(Stored data)
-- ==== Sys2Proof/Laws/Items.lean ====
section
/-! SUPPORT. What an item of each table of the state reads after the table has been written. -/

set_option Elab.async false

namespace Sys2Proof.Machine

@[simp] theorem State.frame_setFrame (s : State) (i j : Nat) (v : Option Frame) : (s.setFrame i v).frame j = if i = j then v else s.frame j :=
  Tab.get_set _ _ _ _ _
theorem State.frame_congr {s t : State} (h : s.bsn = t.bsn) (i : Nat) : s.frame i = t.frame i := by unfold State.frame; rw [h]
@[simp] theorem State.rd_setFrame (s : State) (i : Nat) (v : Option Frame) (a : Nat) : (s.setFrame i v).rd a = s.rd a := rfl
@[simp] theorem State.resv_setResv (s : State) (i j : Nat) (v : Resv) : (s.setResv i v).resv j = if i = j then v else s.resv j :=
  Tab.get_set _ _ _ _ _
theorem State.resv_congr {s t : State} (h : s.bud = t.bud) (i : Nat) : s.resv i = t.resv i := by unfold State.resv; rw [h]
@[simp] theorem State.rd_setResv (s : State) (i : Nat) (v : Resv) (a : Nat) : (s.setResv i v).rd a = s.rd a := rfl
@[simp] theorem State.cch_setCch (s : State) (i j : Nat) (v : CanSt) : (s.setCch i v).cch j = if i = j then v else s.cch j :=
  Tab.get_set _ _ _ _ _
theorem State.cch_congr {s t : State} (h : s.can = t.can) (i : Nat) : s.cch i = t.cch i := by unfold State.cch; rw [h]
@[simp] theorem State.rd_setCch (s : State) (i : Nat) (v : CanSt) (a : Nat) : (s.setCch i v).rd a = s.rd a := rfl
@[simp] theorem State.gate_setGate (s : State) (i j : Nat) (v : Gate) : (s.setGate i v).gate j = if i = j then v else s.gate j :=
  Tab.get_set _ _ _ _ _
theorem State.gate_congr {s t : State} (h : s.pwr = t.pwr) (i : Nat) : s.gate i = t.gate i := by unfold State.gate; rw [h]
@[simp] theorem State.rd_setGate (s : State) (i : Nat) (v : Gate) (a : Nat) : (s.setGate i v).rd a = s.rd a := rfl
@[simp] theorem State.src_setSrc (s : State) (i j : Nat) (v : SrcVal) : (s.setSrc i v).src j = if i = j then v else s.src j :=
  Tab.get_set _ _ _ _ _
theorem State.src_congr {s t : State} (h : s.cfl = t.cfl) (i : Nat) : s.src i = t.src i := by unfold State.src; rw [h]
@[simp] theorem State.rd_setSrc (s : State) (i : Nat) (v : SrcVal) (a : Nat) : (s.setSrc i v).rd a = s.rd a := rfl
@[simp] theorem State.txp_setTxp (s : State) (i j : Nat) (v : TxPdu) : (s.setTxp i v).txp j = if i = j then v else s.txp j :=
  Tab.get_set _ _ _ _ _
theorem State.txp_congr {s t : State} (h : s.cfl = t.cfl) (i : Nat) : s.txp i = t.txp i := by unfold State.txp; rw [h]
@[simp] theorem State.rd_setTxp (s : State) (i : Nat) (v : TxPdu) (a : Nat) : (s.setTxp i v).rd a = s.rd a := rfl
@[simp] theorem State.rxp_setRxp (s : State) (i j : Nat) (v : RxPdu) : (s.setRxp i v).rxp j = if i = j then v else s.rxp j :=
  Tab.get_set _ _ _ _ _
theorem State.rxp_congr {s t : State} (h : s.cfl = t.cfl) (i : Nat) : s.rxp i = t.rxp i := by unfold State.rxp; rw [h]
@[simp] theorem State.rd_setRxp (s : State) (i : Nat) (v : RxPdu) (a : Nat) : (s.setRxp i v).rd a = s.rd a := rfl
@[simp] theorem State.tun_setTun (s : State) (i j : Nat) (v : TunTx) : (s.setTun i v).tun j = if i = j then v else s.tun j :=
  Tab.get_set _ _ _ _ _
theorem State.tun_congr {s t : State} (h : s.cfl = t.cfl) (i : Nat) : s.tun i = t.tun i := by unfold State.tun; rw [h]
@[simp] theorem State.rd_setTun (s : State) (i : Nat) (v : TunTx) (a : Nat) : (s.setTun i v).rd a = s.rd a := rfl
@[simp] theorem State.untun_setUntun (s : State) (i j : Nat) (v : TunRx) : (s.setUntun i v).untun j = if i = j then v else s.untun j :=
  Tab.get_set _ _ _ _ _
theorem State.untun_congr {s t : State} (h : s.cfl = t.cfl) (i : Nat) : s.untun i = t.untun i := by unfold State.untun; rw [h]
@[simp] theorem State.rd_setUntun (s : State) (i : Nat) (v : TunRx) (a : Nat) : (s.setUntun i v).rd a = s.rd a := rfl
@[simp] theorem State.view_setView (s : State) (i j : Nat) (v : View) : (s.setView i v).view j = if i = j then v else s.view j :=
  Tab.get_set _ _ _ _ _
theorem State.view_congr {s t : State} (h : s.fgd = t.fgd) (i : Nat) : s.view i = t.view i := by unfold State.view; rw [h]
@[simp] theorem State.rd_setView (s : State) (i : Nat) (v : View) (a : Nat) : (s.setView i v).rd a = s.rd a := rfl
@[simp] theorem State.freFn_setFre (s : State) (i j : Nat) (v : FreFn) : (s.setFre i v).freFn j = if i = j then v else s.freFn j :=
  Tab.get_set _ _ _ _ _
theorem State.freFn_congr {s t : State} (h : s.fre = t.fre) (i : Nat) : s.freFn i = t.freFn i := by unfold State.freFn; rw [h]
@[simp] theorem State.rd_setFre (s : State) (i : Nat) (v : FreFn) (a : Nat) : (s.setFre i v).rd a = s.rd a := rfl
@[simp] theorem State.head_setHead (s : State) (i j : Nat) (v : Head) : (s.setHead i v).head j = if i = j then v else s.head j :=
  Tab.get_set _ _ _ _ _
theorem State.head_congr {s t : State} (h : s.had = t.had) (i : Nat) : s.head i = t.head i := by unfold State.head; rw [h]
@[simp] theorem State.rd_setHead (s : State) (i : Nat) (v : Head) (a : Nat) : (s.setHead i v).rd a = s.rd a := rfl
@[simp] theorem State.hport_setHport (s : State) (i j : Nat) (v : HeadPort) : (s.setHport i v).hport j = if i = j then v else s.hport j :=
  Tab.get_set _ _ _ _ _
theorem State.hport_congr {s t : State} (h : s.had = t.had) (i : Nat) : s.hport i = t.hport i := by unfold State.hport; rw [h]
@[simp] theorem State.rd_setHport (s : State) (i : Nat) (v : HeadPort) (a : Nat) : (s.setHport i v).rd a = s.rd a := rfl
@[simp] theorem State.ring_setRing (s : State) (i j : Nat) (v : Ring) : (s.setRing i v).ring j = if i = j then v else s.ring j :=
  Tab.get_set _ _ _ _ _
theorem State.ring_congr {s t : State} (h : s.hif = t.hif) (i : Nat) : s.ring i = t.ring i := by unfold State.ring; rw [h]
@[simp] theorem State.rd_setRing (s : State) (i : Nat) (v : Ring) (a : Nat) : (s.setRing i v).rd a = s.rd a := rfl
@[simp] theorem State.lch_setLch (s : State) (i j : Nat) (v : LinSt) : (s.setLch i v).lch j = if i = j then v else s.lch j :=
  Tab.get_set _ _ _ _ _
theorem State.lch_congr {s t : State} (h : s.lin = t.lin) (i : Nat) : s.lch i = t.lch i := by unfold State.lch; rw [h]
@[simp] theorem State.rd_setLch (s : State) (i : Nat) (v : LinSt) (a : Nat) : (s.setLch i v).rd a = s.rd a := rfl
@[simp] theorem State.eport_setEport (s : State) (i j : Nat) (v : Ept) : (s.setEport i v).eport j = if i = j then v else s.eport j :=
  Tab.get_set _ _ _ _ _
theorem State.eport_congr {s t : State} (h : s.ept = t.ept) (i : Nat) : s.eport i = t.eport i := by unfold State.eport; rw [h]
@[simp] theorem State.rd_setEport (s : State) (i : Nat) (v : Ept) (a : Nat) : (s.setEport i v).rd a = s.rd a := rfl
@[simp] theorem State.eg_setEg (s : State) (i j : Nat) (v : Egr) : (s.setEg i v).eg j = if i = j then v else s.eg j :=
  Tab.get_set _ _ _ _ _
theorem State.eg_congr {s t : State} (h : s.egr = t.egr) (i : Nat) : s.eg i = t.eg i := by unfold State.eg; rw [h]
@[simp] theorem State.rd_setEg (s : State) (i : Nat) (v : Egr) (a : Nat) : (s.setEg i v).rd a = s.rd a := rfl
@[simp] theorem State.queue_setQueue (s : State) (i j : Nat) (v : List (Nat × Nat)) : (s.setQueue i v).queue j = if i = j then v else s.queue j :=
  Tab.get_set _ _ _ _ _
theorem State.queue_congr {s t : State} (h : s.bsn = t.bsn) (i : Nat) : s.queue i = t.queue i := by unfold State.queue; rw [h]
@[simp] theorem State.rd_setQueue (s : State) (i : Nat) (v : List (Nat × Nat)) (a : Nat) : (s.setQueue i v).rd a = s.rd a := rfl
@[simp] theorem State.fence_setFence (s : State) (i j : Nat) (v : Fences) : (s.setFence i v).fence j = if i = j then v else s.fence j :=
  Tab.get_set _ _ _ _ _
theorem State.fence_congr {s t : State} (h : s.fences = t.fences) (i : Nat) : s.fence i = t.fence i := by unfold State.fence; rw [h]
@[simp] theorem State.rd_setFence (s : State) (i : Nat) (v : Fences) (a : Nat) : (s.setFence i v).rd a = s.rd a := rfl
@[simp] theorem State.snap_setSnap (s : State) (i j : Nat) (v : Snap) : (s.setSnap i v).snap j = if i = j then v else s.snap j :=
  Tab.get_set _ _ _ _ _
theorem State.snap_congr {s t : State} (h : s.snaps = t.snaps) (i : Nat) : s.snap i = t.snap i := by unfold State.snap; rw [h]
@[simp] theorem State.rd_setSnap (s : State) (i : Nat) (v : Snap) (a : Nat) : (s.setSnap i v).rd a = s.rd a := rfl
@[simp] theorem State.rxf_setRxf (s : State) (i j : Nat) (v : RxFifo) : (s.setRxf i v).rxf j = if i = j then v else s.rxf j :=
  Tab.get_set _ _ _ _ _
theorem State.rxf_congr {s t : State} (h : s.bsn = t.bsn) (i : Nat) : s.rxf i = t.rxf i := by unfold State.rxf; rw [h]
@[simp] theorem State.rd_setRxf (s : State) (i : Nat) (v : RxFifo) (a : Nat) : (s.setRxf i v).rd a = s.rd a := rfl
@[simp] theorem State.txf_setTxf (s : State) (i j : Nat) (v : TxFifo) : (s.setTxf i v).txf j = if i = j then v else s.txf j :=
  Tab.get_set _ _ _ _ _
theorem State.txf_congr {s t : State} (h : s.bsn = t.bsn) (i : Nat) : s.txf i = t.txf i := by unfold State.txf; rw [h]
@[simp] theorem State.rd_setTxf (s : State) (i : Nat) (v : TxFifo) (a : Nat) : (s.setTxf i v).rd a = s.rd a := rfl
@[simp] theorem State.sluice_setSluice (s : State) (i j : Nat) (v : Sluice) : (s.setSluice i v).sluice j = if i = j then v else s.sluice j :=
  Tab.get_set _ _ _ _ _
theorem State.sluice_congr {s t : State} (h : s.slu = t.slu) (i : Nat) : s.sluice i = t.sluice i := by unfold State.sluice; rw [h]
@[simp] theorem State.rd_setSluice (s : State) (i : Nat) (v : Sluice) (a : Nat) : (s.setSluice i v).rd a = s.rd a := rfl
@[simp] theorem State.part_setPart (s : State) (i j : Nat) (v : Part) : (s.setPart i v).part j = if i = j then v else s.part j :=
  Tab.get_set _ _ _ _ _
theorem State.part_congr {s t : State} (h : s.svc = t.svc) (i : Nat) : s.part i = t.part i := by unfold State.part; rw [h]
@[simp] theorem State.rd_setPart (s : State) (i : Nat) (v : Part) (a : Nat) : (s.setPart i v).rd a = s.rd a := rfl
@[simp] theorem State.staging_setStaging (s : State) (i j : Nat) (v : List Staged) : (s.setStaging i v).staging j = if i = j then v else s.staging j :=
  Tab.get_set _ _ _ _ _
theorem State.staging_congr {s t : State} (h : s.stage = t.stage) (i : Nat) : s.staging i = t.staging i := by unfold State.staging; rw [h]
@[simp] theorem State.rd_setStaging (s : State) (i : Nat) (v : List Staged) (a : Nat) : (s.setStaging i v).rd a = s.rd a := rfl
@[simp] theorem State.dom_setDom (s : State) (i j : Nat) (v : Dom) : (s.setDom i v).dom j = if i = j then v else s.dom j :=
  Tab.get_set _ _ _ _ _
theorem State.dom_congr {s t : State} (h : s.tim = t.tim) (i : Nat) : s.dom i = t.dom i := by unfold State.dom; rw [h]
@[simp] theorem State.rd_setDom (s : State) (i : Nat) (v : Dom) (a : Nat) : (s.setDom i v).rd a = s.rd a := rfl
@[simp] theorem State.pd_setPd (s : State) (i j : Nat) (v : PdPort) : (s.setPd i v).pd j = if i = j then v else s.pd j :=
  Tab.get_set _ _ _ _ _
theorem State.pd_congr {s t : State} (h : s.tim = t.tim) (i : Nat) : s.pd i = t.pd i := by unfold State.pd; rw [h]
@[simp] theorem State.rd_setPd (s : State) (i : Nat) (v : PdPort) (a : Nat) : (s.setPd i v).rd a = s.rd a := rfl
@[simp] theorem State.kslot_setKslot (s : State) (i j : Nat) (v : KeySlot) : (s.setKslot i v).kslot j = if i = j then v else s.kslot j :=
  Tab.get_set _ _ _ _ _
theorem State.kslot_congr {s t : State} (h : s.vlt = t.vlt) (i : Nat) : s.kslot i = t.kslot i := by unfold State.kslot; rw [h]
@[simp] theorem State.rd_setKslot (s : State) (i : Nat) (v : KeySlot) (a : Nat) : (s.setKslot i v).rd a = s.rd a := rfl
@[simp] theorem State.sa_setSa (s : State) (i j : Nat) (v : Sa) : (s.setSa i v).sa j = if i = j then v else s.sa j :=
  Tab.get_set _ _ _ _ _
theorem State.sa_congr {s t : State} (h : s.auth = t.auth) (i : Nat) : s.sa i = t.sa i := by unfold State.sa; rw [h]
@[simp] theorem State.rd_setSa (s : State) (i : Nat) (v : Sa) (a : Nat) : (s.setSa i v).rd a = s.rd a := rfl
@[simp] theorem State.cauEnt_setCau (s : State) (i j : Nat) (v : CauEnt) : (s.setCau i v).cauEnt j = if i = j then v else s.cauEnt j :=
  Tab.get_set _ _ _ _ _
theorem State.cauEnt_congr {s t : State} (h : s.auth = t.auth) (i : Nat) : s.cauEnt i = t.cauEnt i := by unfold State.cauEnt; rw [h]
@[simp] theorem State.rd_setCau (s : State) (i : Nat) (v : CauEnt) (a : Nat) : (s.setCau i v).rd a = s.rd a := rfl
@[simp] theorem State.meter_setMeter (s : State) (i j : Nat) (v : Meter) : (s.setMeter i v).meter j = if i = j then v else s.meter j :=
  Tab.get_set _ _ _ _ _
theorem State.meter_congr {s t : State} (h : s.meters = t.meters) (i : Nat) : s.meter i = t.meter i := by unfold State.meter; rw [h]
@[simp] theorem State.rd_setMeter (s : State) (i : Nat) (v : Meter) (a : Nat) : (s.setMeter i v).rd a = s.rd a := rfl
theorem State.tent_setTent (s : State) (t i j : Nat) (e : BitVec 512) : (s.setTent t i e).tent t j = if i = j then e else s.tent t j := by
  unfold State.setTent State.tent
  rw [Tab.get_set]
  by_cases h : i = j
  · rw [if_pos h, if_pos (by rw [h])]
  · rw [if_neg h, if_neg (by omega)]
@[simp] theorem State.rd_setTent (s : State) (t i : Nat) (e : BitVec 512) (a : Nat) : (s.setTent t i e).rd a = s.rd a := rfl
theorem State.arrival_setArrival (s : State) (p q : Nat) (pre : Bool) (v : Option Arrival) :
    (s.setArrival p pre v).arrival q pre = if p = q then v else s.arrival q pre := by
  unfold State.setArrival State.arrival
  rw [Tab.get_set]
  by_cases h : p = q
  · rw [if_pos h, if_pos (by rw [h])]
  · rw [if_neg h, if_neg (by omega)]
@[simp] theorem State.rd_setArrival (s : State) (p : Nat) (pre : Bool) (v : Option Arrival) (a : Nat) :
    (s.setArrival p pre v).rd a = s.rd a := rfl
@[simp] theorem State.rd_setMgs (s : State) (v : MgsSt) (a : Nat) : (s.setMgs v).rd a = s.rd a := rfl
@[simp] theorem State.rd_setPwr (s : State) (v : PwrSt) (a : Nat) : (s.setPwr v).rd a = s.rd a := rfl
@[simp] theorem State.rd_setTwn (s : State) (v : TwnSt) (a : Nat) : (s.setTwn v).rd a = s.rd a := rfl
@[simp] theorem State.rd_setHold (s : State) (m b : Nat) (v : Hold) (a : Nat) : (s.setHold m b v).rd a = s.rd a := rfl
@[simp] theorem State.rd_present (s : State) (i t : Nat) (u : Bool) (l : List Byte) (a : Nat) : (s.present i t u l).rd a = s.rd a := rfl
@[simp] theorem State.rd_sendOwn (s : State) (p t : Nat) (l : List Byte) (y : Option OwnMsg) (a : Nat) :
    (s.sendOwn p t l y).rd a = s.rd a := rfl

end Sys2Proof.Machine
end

EXERCISE DETAILS: Copy, exactly and only, the lines above that begin with the one containing "theorem State.rd_setFence (s" and finish with the one containing "State.txf; rw [h]".

TASK RESPONSE:
@[simp] theorem State.rd_setFence (s : State) (i : Nat) (v : Fences) (a : Nat) : (s.setFence i v).rd a = s.rd a := rfl
@[simp] theorem State.snap_setSnap (s : State) (i j : Nat) (v : Snap) : (s.setSnap i v).snap j = if i = j then v else s.snap j :=
  Tab.get_set _ _ _ _ _
theorem State.snap_congr {s t : State} (h : s.snaps = t.snaps) (i : Nat) : s.snap i = t.snap i := by unfold State.snap; rw [h]
@[simp] theorem State.rd_setSnap (s : State) (i : Nat) (v : Snap) (a : Nat) : (s.setSnap i v).rd a = s.rd a := rfl
@[simp] theorem State.rxf_setRxf (s : State) (i j : Nat) (v : RxFifo) : (s.setRxf i v).rxf j = if i = j then v else s.rxf j :=
  Tab.get_set _ _ _ _ _
theorem State.rxf_congr {s t : State} (h : s.bsn = t.bsn) (i : Nat) : s.rxf i = t.rxf i := by unfold State.rxf; rw [h]
@[simp] theorem State.rd_setRxf (s : State) (i : Nat) (v : RxFifo) (a : Nat) : (s.setRxf i v).rd a = s.rd a := rfl
@[simp] theorem State.txf_setTxf (s : State) (i j : Nat) (v : TxFifo) : (s.setTxf i v).txf j = if i = j then v else s.txf j :=
  Tab.get_set _ _ _ _ _
theorem State.txf_congr {s t : State} (h : s.bsn = t.bsn) (i : Nat) : s.txf i = t.txf i := by unfold State.txf; rw [h]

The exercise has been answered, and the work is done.